Showing posts with label training. Show all posts
Showing posts with label training. Show all posts

Thursday, August 13, 2009

Questions about heat acclimatization and athletics

We're in the final laps of the southern summer, which means that I've had several months to think about the heat and how the body adapts to it. It's clear that the body does indeed adapt to performing in hot conditions, and I know what a few of those adaptations are, but there is a lot that I don't know about heat and athletic performance. I'm not sure if anyone knows.

How do you adapt to heat?
Obviously you're going to adapt to running in the heat if you get out and run in the heat. But is there anything else you can do? World-class runner Benji Durden had a reputation of getting out in the heat of the day and running in double sweatsuits. I can't say that I ever saw him actually doing this, but it's one of those great stories that the truth is never going to kill. Would such training increase the degree of heat adaptation, or cut down on the time required to adapt to heat? Durden was also rumored to sleep in a warm-up suit. This brings up the question of whether spending more time in the heat either hastens or increases heat adaptation. Should you avoid air conditioning? Wear flannel shirts? Drive around with the heater on?

Does a greater volume of training help?
If you run a lot of miles, it seems like it would increase metabolic efficiency (cutting down on the waste heat your body produces). At the very least, though, it should lower your body mass, decreasing the amount of energy your body needs to run and giving your body a more favorable surface-area-to-mass ratio for radiating heat (beach balls have a poor shape for heat radiation, so the less you look like one, the better). Are there other heat adaptation mechanisms that would be triggered by high mileage?

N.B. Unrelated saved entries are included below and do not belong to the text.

/-- The sources of a change of level (17 R336). -/
def State.levelSources (s : State) (n old new : Nat) : State :=
  if old < new then s.assertSource (396 + 4 * new + n) else s.assertSourceIf (new < old) 412

/-- A string's registers shown (17 R341). -/
def State.showString (s : State) (n : Nat) : State :=
  let x := s.str n
  let t := s.setReg64 (R.SBL_Sn_Q_LO n) (x.q / (3600000000000 * 65536))
  let t := (t.setReg (R.SBL_Sn_FCC_MAH n) (w32 (F.toNatSat x.fcc 0xFFFFFFFF))).setReg (R.SBL_Sn_A_MAH n)
    (w32 (F.toNatSat x.avail 0xFFFFFFFF))
  t.setReg (R.SBL_Sn_STATE n) (w32 (x.level + x.sflags * 4))

/-- The samples' conversion: raw codes, saturation (17 R329). -/
def State.showRaw (s : State) (n : Nat) (k : BatCode) : State :=
  let t := ((s.setReg (R.SBL_Sn_RAW_I n) (w32 (wrapBits 32 k.i))).setReg (R.SBL_Sn_RAW_V n) (w32 k.v)).setReg
    (R.SBL_Sn_RAW_T n) (w32 k.t)
  if 32767 ≤ k.i.natAbs then t.bumpSat (R.SBL_Sn_SAT n) else t

/-- Flags of a sample (17 R338), whether a clamp flag is newly set (RANGE), and whether saturation is. -/
def State.sampleFlags (s : State) (n : Nat) (x : BatString) (code : Int) (t rate : F32) (ocv : Bool) : Nat × Bool × Bool :=
  let ct := s.clampT n 0x160 t || (ocv && s.clampT n 0 t)
  let cr := (locate (s.rateBp n) 6 rate).2.2
  let sat := decide (32767 ≤ code.natAbs)
  let had := fun (k : Nat) => x.sflags / k % 2 = 1
  (b2n (s.strEn n) + 2 * b2n (s.strSupply n) + sfQuiet * b2n x.quiet + sfRested * b2n x.rested +
    sfOcv * b2n (x.calSoc.isSome || had sfOcv) + sfClampT * b2n ct + sfClampRate * b2n cr + sfSat * b2n sat,
   (ct && !had sfClampT) || (cr && !had sfClampRate), sat && !had sfSat)

/-- One sample of a string: the state and the reasons it gives. -/
def State.sampleString (s : State) (n : Nat) (k : BatCode) : State × Nat :=
  let i := s.currentMa n k.i
  let v := s.voltageMv n k.v
  let tc := s.temperature n k.t
  let x0 := s.str n
  let x1 := s.settle n (s.integrate n x0 i v tc) i
  let cal := x1.rested && !x0.rested
  let (x2, why) := if cal then x1.calibrate (s.designMah n) (s.ocvSoc n tc (s.cellMv n v)) else (x1, 0)
  let w := s.avgWindow x0 i
  let avg := avgMa w
  let rate := F.div avg x2.fcc
  let d := s.derate n tc rate
  let a := s.availMah n (mahOf x2.q) x2.fcc d
  let pct := s.levelPct n a x2.fcc
  let lv := s.nextLevel n x0.level pct v
  let (fl, clamped, saturated) := s.sampleFlags n { x2 with sflags := x0.sflags } k.i tc rate (cal || !x0.started)
  let low := s.strSupply n && F.isZero a
  let ttr := if F.lt (F.ofNat (s.regN (R.SBL_Sn_IQUIET_MA n))) avg then
      F.toNatSat (F.mul (F.div a avg) (F.ofNat 3600)) 0xFFFFFFFE else 0xFFFFFFFF
  let t := (s.setStr n { x2 with
    window := w, lastSample := some s.tickStamp, ima := i, vmv := v, temp := tc, level := lv, sflags := fl, derate := d
    avail := a, atReserve := low }).showRaw n k
  let t := ((t.showString n).setReg (R.SBL_Sn_TTR_S n) (w32 ttr)).levelSources n x0.level lv
  let t := if cal then t.setReg64 (R.SBL_Sn_LAST_CAL_LO n) s.now else t
  let t := (t.assertSourceIf (clamped || saturated) 415).assertSourceIf (low && !x0.atReserve) 414
  (t, why + (if lv ≠ x0.level then rnLevel else 0) + (if clamped then rnRange else 0) +
    (if low && !x0.atReserve then rnReserve else 0))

Does training in heat only get you ready to race in heat?
Assuming that the best way to prepare to race in heat is to train in heat, is there a more general benefit to training in the heat? This is an attractive idea if you're sweltering on the coast without the means to relocate to an altitude training camp. Altitude training seems to have some general benefits, so why not heat training? I've asked around, though, and haven't come up with any answers. I once spoke with Chuck Amato, an assistant football coach at Florida State University, when his players were in the middle of two-a-day August workouts, and asked him about the possible benefits of heat training. He shrugged. "We have to do the workouts, and it's hot." Maybe the University of Minnesota football squad is missing out on an advantage that the Florida schools have in the pre-season, but there doesn't seem to be any research that indicates so.

Does ability to adapt to heat decline with age?
This is something you start to think about as the miles and the years behind you add up. You'll find many older runners who say that they don't handle the heat as well as they did in their rosy youth, but is that true, or are their recollections blurred by the foggy lens of memory? Assuming that it is true, though, there are other age-related variable to consider--lighter training loads, slower pace (the same number of miles has you out in the heat longer), and, um, increased body mass. If there is a separate age-dependent factor in heat adaptation, it would be interesting to know what it is.

Those are some of the questions I think about when I'm sweating. If they haven't been answered yet, then they're going to need someone with an exercise physiology lab (and maybe some grant money) to settle. Budding scientists are welcome to any of these puzzles; send me a link to your dissertation when you've got a solution.